Summary of responsibilities

Your main responsibilities will be:

Define and maintain EMEA Cyber Security strategy

  • Define strategy based on SG group, Wholesale security and business strategies
  • Request funding, steer and deliver relevant Cyber Security projects
    Manage relationship with internal and external stakeholders:
  • Internal Stakeholders: Board members, Business heads, Risk functions, Audit functions, IT functions
  • External Stakeholders: Regulators, External auditors, Peers, Industry wide working groups
    Manage Business as Usual security functions
  • Perform risk assessments on projects, vendors and new products
  • Coordinate penetration tests and vulnerability remediation
  • Manage security incidents
  • Supervise Identity & Access Management
  • Operate controls and remediate anomalies
  • Review and challenge Security exceptions
  • Enhance setup through Run The Bank (RTB) ad hoc initiatives
    Participate and animate Cyber Security committees
  • Participate to global committees (Exception Review Board, Policy Review Board, Control Review Board, ISEC Decisional Committee, etc.)
  • Animate security committees with EMEA locations or Business Units
    Change behaviours around security

  • Perform tailored awareness actions for Business Units, Support Units and EMEA locations
  • Participate to the annual Cyber Security week by providing engaging material allowing to shape the behaviours of users in EMEA
    Dashboards and Reporting

  • Animate monthly committees for SGLB and SGIL businesses and IT functions delivering relevant dashboards
  • Follow-up on actions and help consolidation in global dashboards
    Manage a team of 5 permanent staff including one in a remote location.
  • Define objectives and perform annual review
  • Provide regular feedback throughout the year
  • Perform administrative follow-up
  • Develop and retain staff

Delegated responsibilities

The successful candidate will have the experience, gravitas and confidence when briefing senior executives, to deputise for the CISO in a range of committees, internally, but also externally at industry forums.

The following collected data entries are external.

-- ==== Sys2Proof/Laws/OnlyHeadCmds.lean ====
section
/-! SUPPORT. The parts of the state that the operations of HeadCmds may change. -/

set_option linter.all false

namespace Sys2Proof.Machine

theorem settleStopped_only (n : Nat) (s : State) : Only [.fresh, .outbox, .regs, .items, .lastReject, .hl, .heads, .groups, .sched, .fabric, .fa, .keep, .lanterns, .si, .oq, .tx, .dict, .ic, .pm, .therm] s (settleStopped n s) := by
  have sk := Only.refl [.fresh, .outbox, .regs, .items, .lastReject, .hl, .heads, .groups, .sched, .fabric, .fa, .keep, .lanterns, .si, .oq, .tx, .dict, .ic, .pm, .therm] s
  unfold settleStopped
  repeat' first
    | with_reducible assumption
    | (extract_lets +onlyGivenNames b; first | (refine Only.cut (Only [.fresh, .outbox, .regs, .items, .lastReject, .hl, .heads, .groups, .sched, .fabric, .fa, .keep, .lanterns, .si, .oq, .tx, .dict, .ic, .pm, .therm] s b) ?_ ?_ <;> first | (intro hb; clear_value b; refine Only.hold ?_) | intro hb | (unfold b; clear b)) | (((first | (have h0 : Nat := b; clear h0) | (have h0 : Bool := b; clear h0) | (have h0 : BitVec _ := b; clear h0) | (have h0 : List _ := b; clear h0)); clear_value b)) | (unfold b; clear b) | clear b)
    | ((with_reducible apply Only.after (flushRecs_only _)); · rfl)
    | ((with_reducible apply Only.after (applyDirect_only _ _ _)); · rfl)
    | ((with_reducible apply Only.after (applySwitch_only _ _)); · rfl)
    | ((with_reducible apply Only.after (applyFirstEntry_only _ _)); · rfl)
    | ((with_reducible apply Only.after (applyShare_only _ _ _)); · rfl)
    | ((with_reducible apply Only.after (hideLeaving_only _ _ _)); · rfl)
    | ((with_reducible refine Only.fold _ ?_ ?_) <;> try intro x a hb)
    | split
    | (refine Only.update (by assumption) ?_; intro p; cases p <;> first | exact .inl rfl | exact .inr rfl)

theorem waitToBegin_only (n : Nat) (s : State) : Only [.regs, .heads, .fabric, .fa] s (waitToBegin n s) := by
  have sk := Only.refl [.regs, .heads, .fabric, .fa] s
  unfold waitToBegin
  repeat' first
    | with_reducible assumption
    | (extract_lets +onlyGivenNames b; first | (refine Only.cut (Only [.regs, .heads, .fabric, .fa] s b) ?_ ?_ <;> first | (intro hb; clear_value b; refine Only.hold ?_) | intro hb | (unfold b; clear b)) | (((first | (have h0 : Nat := b; clear h0) | (have h0 : Bool := b; clear h0) | (have h0 : BitVec _ := b; clear h0) | (have h0 : List _ := b; clear h0)); clear_value b)) | (unfold b; clear b) | clear b)
    | ((with_reducible apply Only.after (State.setHead_only _ _ _)); · rfl)
    | ((with_reducible apply Only.after (selectHead_only _ _)); · rfl)
    | split
    | (refine Only.update (by assumption) ?_; intro p; cases p <;> first | exact .inl rfl | exact .inr rfl)

theorem startHead_only (n : Nat) (s : State) : Only [.outbox, .regs, .heads, .groups, .fabric, .fa] s (startHead n s) := by
  have sk := Only.refl [.outbox, .regs, .heads, .groups, .fabric, .fa] s
  unfold startHead
  repeat' first
    | with_reducible assumption
    | (extract_lets +onlyGivenNames b; first | (refine Only.cut (Only [.outbox, .regs, .heads, .groups, .fabric, .fa] s b) ?_ ?_ <;> first | (intro hb; clear_value b; refine Only.hold ?_) | intro hb | (unfold b; clear b)) | (((first | (have h0 : Nat := b; clear h0) | (have h0 : Bool := b; clear h0) | (have h0 : BitVec _ := b; clear h0) | (have h0 : List _ := b; clear h0)); clear_value b)) | (unfold b; clear b) | clear b)
    | ((with_reducible apply Only.after (State.setHead_only _ _ _)); · rfl)
    | ((with_reducible apply Only.after (advanceGroups_only _)); · rfl)
    | ((with_reducible apply Only.after (originGroups_only _)); · rfl)
    | ((with_reducible apply Only.after (waitToBegin_only _ _)); · rfl)
    | split
    | (refine Only.update (by assumption) ?_; intro p; cases p <;> first | exact .inl rfl | exact .inr rfl)

theorem stopHead_only (n : Nat) (s : State) : Only [.heads] s (stopHead n s) := by
  have sk := Only.refl [.heads] s
  unfold stopHead
  repeat' first
    | with_reducible assumption
    | (extract_lets +onlyGivenNames b; first | (unfold b; clear b) | clear b)
    | ((with_reducible apply Only.after (State.setHead_only _ _ _)); · rfl)
    | split
    | (refine Only.update (by assumption) ?_; intro p; cases p <;> first | exact .inl rfl | exact .inr rfl)

theorem landHeadCtrl_only (n : Nat) (pg : Nat) (enable : Bool) (s : State) : Only [.outbox, .regs, .heads, .groups, .fabric, .fa] s (landHeadCtrl n pg enable s) := by
  have sk := Only.refl [.outbox, .regs, .heads, .groups, .fabric, .fa] s
  unfold landHeadCtrl
  repeat' first
    | with_reducible assumption
    | (extract_lets +onlyGivenNames b; first | (refine Only.cut (Only [.outbox, .regs, .heads, .groups, .fabric, .fa] s b) ?_ ?_ <;> first | (intro hb; clear_value b; refine Only.hold ?_) | intro hb | (unfold b; clear b)) | (((first | (have h0 : Nat := b; clear h0) | (have h0 : Bool := b; clear h0) | (have h0 : BitVec _ := b; clear h0) | (have h0 : List _ := b; clear h0)); clear_value b)) | (unfold b; clear b) | clear b)
    | ((with_reducible apply Only.after (State.setHead_only _ _ _)); · rfl)
    | ((with_reducible apply Only.after (startHead_only _ _)); · rfl)
    | ((with_reducible apply Only.after (stopHead_only _ _)); · rfl)
    | split
    | (refine Only.update (by assumption) ?_; intro p; cases p <;> first | exact .inl rfl | exact .inr rfl)

theorem clearShed_only (n : Nat) (s : State) : Only [.lanterns, .dict, .therm, .safety] s (clearShed n s) := by
  have sk := Only.refl [.lanterns, .dict, .therm, .safety] s
  unfold clearShed
  repeat' first
    | with_reducible assumption
    | (extract_lets +onlyGivenNames b; first | (refine Only.cut (Only [.lanterns, .dict, .therm, .safety] s b) ?_ ?_ <;> first | (intro hb; clear_value b; refine Only.hold ?_) | intro hb | (unfold b; clear b)) | (((first | (have h0 : Nat := b; clear h0) | (have h0 : Bool := b; clear h0) | (have h0 : BitVec _ := b; clear h0) | (have h0 : List _ := b; clear h0)); clear_value b)) | (unfold b; clear b) | clear b)
    | ((with_reducible apply Only.after (State.setLantern_only _ _ _)); · rfl)
    | ((with_reducible apply Only.after (clearCategory_only _ _)); · rfl)
    | split
    | (refine Only.update (by assumption) ?_; intro p; cases p <;> first | exact .inl rfl | exact .inr rfl)

theorem chargeOsl_only (u : Nat) (ticks : Nat) (s : State) : Only [.casc] s (chargeOsl u ticks s) := by
  have sk := Only.refl [.casc] s
  unfold chargeOsl
  repeat' first
    | with_reducible assumption
    | (extract_lets +onlyGivenNames b; first | (unfold b; clear b) | clear b)
    | ((with_reducible apply Only.after (State.setOsl_only _ _ _)); · rfl)
    | (refine Only.update (by assumption) ?_; intro p; cases p <;> first | exact .inl rfl | exact .inr rfl)

theorem sendStreams_only (n : Nat) (y : Nat) (line : List Word) (s : State) : Only [.outbox, .casc] s (sendStreams n y line s) := by
  have sk := Only.refl [.outbox, .casc] s
  unfold sendStreams
  repeat' first
    | with_reducible assumption
    | (extract_lets +onlyGivenNames b; first | (refine Only.cut (Only [.outbox, .casc] s b) ?_ ?_ <;> first | (intro hb; clear_value b; refine Only.hold ?_) | intro hb | (unfold b; clear b)) | (((first | (have h0 : Nat := b; clear h0) | (have h0 : Bool := b; clear h0) | (have h0 : BitVec _ := b; clear h0) | (have h0 : List _ := b; clear h0)); clear_value b)) | (unfold b; clear b) | clear b)
    | ((with_reducible apply Only.after (State.send_only _ _)); · rfl)
    | ((with_reducible apply Only.after (chargeOsl_only _ _ _)); · rfl)
    | ((with_reducible refine Only.fold _ ?_ ?_) <;> try intro x a hb)
    | split

theorem segColumns_only (y : Nat) (x : State × List Word) (g : Seg) : Only [.fresh] x.1 (segColumns y x g).1 := by
  have sk := Only.refl [.fresh] x.1
  unfold segColumns
  repeat' first
    | with_reducible assumption
    | (extract_lets +onlyGivenNames b; first | (refine Only.cut (Only [.fresh] s b) ?_ ?_ <;> first | (intro hb; clear_value b; refine Only.hold ?_) | intro hb | (unfold b; clear b)) | (refine Only.cut (Only [.fresh] s b.1) ?_ ?_ <;> first | (intro hb; clear_value b; refine Only.hold ?_) | intro hb | (unfold b; clear b)) | (((first | (have h0 : Nat := b; clear h0) | (have h0 : Bool := b; clear h0) | (have h0 : BitVec _ := b; clear h0) | (have h0 : List _ := b; clear h0)); clear_value b)) | (unfold b; clear b) | clear b)
    | ((with_reducible apply Only.after (State.draw_only _ _)); · rfl)
    | with_reducible refine Only.fst (by assumption) ?_
    | ((with_reducible refine Only.fold _ ?_ ?_) <;> try intro x a hb)
    | ((with_reducible refine Only.foldP _ ?_ ?_) <;> try (intro x a hb; rcases x with ⟨x, xr⟩))
    | split
    | (refine Only.update (by assumption) ?_; intro p; cases p <;> first | exact .inl rfl | exact .inr rfl)
    | (refine Only.update ?_ ?_; (with_reducible refine Only.fst (by assumption) ?_); rotate_left; intro p; cases p <;> first | exact .inl rfl | exact .inr rfl)

theorem mergeSegments_only (s : State) (n : Nat) (y : Nat) (line : List Word) : Only [.fresh] s (mergeSegments s n y line).1 := by
  have sk := Only.refl [.fresh] s
  unfold mergeSegments
  repeat' first
    | with_reducible assumption
    | ((with_reducible apply Only.after (segColumns_only _ _ _)); · rfl)
    | with_reducible refine Only.fst (by assumption) ?_
    | ((with_reducible refine Only.fold _ ?_ ?_) <;> try intro x a hb)
    | ((with_reducible refine Only.foldP _ ?_ ?_) <;> try (intro x a hb; rcases x with ⟨x, xr⟩))

theorem missLine_only (k : Nat) (y : Nat) (s : State) : Only [.outbox, .hl, .ic, .pm, .casc] s (missLine k y s) := by
  have sk := Only.refl [.outbox, .hl, .ic, .pm, .casc] s
  unfold missLine
  repeat' first
    | with_reducible assumption
    | (extract_lets +onlyGivenNames b; first | (refine Only.cut (Only [.outbox, .hl, .ic, .pm, .casc] s b) ?_ ?_ <;> first | (intro hb; clear_value b; refine Only.hold ?_) | intro hb | (unfold b; clear b)) | (((first | (have h0 : Nat := b; clear h0) | (have h0 : Bool := b; clear h0) | (have h0 : BitVec _ := b; clear h0) | (have h0 : List _ := b; clear h0)); clear_value b)) | (unfold b; clear b) | clear b)
    | ((with_reducible apply Only.after (State.setSeg_only _ _ _)); · rfl)
    | ((with_reducible apply Only.after (raise_only _ _)); · rfl)
    | split
    | (refine Only.update (by assumption) ?_; intro p; cases p <;> first | exact .inl rfl | exact .inr rfl)

theorem missedSegments_only (n : Nat) (y : Nat) (s : State) : Only [.outbox, .hl, .ic, .pm, .casc] s (missedSegments n y s) := by
  have sk := Only.refl [.outbox, .hl, .ic, .pm, .casc] s
  unfold missedSegments
  repeat' first
    | with_reducible assumption
    | ((with_reducible apply Only.after (missLine_only _ _ _)); · rfl)
    | ((with_reducible refine Only.fold _ ?_ ?_) <;> try intro x a hb)
    | split

theorem passSegments_only (n : Nat) (y : Nat) (s : State) : Only [.casc] s (passSegments n y s) := by
  have sk := Only.refl [.casc] s
  unfold passSegments
  repeat' first
    | with_reducible assumption
    | (extract_lets +onlyGivenNames b; first | (refine Only.cut (Only [.casc] s b) ?_ ?_ <;> first | (intro hb; clear_value b; refine Only.hold ?_) | intro hb | (unfold b; clear b)) | (((first | (have h0 : Nat := b; clear h0) | (have h0 : Bool := b; clear h0) | (have h0 : BitVec _ := b; clear h0) | (have h0 : List _ := b; clear h0)); clear_value b)) | (unfold b; clear b) | clear b)
    | ((with_reducible apply Only.after (State.setSeg_only _ _ _)); · rfl)
    | ((with_reducible refine Only.fold _ ?_ ?_) <;> try intro x a hb)
    | split
    | (refine Only.update (by assumption) ?_; intro p; cases p <;> first | exact .inl rfl | exact .inr rfl)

Level of Autonomy and Authority

You will have a direct reporting line into the head of Regulatory, Oversight, Cyber Security in EMEA.

You will also have a functional reporting line in to the Global CISO for Wholesale, who functionally reports into the SG Group CISO


  • Graduate from engineering school or University, with a master degree in Information Technology.
  • Cyber security certifications (e.g. CISSP, CISA, CISM) would be a plus.
  • Minimum of 10 years IT Security experience, at least 3 of which have been in a management role.
  • IT Security experience within Financial Services is important
  • Knowledge of Risk analysis methodology
  • Knowledge of Cyber security standards and best practices (e.g. ISO 27001, NIST)
  • Analytical and strong technical knowledge
  • Aptitude for learning new technologies
  • Proficient in Microsoft Office suite
  • Self-learning and training to ensure skills and knowledge are in-line with responsibilities
  • Excellent written and spoken communication skills
  • Very good team player with strong interpersonal skills
  • Openly shares knowledge with the team
  • Fluent in English, fluent in French would be a plus

If you feel you have the required experience and qualifications, then please apply to the SG Resourcing Team, and we will manage your application. At Societe Generale, we believe our people are our strength and are core to the success of our business. As such, we search for, recruit and appoint the best available person on the basis of aptitude and ability, regardless of sex, marital or civil partnership status, race, colour, nationality, ethnic or national origins, pregnancy, disability, age, sexual orientation, religion, belief or gender reassignment.